• **Problem details**
Give back an exact copy of the lines in the records below, from the line that has "-- ==== Sys2Proof/Machine/BitEngine.lean" through the line that has "logical (R108). -/", and nothing besides.

• **Data for this exercise**
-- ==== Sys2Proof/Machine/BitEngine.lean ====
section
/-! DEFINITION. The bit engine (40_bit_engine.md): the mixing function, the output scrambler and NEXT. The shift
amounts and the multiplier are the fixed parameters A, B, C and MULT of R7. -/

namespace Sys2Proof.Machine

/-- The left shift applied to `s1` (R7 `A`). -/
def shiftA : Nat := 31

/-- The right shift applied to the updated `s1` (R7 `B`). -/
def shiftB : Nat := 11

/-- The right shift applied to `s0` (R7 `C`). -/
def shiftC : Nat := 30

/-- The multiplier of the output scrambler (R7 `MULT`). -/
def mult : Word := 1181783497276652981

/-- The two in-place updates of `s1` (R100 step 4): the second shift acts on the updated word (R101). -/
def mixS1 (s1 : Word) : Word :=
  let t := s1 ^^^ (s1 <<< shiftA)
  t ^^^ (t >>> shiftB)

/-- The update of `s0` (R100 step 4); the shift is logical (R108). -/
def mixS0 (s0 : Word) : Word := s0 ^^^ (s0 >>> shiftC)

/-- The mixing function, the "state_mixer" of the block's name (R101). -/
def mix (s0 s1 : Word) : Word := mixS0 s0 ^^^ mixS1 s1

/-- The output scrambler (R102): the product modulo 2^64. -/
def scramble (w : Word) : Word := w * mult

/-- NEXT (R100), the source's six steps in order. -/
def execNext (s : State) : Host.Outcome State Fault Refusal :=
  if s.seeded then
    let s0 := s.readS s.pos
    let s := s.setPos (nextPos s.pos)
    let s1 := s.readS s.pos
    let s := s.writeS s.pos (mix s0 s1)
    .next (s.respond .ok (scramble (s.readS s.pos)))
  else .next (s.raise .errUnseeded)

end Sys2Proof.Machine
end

...

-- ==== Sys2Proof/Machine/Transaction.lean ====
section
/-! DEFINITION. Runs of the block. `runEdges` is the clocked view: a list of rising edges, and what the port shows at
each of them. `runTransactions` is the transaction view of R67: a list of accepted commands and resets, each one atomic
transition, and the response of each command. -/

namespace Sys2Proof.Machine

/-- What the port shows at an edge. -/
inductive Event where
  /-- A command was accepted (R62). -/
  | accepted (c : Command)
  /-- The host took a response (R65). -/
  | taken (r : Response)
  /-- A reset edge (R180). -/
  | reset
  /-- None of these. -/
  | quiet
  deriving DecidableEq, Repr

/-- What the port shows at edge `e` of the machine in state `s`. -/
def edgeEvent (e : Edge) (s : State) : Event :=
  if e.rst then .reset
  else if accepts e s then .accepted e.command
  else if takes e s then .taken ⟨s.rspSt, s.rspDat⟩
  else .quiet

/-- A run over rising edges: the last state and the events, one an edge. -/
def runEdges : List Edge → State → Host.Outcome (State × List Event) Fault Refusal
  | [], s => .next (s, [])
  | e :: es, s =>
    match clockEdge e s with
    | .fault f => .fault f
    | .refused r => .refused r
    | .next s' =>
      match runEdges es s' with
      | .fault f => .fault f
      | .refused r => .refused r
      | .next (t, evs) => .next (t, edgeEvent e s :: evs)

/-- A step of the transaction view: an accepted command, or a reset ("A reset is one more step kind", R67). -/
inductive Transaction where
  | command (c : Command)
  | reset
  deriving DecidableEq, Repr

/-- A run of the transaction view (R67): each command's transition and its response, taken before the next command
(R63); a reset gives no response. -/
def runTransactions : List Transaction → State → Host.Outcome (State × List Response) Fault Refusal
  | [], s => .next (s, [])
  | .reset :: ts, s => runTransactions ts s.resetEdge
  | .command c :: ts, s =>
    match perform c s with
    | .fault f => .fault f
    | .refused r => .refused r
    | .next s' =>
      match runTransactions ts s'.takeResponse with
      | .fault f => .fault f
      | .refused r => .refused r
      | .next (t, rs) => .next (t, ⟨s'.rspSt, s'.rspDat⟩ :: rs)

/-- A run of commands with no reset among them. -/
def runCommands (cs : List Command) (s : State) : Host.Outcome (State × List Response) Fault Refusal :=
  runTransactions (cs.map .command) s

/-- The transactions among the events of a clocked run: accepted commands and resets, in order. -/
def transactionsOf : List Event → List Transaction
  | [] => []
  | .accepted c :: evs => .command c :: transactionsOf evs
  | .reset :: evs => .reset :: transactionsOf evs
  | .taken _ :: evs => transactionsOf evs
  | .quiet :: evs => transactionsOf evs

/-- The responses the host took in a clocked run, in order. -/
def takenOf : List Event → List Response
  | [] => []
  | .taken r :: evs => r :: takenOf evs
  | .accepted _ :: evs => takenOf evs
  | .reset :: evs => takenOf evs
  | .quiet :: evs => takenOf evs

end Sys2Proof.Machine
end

• **Problem solution**
-- ==== Sys2Proof/Machine/BitEngine.lean ====
section
/-! DEFINITION. The bit engine (40_bit_engine.md): the mixing function, the output scrambler and NEXT. The shift
amounts and the multiplier are the fixed parameters A, B, C and MULT of R7. -/

namespace Sys2Proof.Machine

/-- The left shift applied to `s1` (R7 `A`). -/
def shiftA : Nat := 31

/-- The right shift applied to the updated `s1` (R7 `B`). -/
def shiftB : Nat := 11

/-- The right shift applied to `s0` (R7 `C`). -/
def shiftC : Nat := 30

/-- The multiplier of the output scrambler (R7 `MULT`). -/
def mult : Word := 1181783497276652981

/-- The two in-place updates of `s1` (R100 step 4): the second shift acts on the updated word (R101). -/
def mixS1 (s1 : Word) : Word :=
  let t := s1 ^^^ (s1 <<< shiftA)
  t ^^^ (t >>> shiftB)

/-- The update of `s0` (R100 step 4); the shift is logical (R108). -/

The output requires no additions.